BEGIN Data provided
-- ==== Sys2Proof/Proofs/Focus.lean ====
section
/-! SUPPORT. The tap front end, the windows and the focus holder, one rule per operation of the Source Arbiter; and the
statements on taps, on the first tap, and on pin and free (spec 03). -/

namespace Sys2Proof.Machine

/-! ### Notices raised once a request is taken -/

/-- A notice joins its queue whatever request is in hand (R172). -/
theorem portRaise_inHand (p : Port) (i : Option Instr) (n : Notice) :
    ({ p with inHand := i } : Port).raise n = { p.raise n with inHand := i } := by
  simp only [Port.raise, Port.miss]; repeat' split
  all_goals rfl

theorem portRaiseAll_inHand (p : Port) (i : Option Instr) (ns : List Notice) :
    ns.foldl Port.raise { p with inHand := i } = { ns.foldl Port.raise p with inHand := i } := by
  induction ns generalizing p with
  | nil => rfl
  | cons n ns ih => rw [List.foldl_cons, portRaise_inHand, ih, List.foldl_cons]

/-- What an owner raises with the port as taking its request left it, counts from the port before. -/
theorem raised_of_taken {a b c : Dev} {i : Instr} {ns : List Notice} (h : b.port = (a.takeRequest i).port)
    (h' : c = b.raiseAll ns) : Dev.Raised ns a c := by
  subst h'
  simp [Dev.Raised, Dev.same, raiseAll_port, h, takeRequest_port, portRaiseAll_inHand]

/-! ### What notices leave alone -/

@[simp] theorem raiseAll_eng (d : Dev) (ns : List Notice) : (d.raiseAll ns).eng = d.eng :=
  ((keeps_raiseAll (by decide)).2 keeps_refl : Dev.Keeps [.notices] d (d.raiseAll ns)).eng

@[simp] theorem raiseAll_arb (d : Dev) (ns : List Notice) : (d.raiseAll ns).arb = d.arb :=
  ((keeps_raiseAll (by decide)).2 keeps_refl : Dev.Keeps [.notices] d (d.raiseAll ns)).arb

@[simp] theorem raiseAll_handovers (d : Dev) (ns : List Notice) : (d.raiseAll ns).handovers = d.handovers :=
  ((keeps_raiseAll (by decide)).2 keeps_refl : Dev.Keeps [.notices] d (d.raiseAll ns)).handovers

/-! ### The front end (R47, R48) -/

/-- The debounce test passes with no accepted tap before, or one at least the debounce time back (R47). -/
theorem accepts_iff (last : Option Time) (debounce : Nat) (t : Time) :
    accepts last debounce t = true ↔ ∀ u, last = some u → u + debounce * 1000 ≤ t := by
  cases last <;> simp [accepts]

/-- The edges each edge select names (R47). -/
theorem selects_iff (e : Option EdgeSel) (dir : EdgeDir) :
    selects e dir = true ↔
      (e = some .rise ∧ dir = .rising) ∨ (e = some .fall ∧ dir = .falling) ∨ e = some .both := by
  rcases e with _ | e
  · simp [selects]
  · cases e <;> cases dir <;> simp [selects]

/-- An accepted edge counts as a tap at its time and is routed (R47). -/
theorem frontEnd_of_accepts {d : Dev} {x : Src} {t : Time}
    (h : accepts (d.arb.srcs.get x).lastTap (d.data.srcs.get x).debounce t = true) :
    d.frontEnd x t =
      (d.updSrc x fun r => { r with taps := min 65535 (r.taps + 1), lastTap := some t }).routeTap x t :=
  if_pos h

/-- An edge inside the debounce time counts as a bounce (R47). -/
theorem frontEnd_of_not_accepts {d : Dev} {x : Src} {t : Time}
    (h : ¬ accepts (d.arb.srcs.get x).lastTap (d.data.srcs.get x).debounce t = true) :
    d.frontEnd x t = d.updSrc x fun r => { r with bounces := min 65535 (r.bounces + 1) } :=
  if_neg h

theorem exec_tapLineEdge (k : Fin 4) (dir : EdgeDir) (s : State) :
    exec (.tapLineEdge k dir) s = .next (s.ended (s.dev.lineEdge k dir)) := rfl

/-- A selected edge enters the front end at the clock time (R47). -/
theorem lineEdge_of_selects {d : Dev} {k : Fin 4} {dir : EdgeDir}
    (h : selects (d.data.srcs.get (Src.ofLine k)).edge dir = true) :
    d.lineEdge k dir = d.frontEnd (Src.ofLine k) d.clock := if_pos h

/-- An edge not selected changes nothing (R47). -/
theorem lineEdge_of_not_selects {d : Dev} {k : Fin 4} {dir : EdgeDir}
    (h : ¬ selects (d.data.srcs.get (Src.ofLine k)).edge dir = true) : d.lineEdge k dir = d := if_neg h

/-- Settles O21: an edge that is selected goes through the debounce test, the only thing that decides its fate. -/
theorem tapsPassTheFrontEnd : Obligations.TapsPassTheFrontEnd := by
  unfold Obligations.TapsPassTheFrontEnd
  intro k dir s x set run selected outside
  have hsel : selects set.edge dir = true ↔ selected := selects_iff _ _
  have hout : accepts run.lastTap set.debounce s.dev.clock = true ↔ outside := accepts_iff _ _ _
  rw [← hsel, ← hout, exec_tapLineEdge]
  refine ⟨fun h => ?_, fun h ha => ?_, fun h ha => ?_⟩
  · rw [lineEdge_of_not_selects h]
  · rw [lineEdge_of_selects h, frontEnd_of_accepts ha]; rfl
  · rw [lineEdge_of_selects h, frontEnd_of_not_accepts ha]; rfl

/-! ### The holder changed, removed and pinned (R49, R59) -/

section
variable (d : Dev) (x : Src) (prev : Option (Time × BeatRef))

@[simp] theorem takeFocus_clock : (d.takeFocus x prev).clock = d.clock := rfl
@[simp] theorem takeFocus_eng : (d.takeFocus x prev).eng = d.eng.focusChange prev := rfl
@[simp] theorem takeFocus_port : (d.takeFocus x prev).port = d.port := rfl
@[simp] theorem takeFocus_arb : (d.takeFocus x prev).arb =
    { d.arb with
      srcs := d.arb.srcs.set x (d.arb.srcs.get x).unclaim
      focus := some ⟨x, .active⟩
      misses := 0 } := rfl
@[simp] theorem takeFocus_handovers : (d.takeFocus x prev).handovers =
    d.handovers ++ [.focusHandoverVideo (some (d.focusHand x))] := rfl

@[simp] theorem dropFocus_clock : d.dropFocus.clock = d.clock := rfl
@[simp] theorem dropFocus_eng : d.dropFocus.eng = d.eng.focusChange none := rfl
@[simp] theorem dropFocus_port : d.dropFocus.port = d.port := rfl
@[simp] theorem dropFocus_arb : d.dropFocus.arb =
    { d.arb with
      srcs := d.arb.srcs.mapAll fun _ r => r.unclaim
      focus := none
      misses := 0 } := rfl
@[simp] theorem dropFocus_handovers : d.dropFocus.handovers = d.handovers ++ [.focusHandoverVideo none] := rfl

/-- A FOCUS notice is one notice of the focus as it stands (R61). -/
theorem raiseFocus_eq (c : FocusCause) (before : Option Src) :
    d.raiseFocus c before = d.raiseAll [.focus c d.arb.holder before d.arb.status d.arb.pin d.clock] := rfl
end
END Data provided
(Task statement)
When the line with "theorem accepts_iff (last" is reached in the data above, begin copying, and stop after the line with "(e = some .rise"; copy each line exactly, both ends included.

(Exercise answer)
theorem accepts_iff (last : Option Time) (debounce : Nat) (t : Time) :
    accepts last debounce t = true ↔ ∀ u, last = some u → u + debounce * 1000 ≤ t := by
  cases last <;> simp [accepts]

/-- The edges each edge select names (R47). -/
theorem selects_iff (e : Option EdgeSel) (dir : EdgeDir) :
    selects e dir = true ↔
      (e = some .rise ∧ dir = .rising) ∨ (e = some .fall ∧ dir = .falling) ∨ e = some .both := by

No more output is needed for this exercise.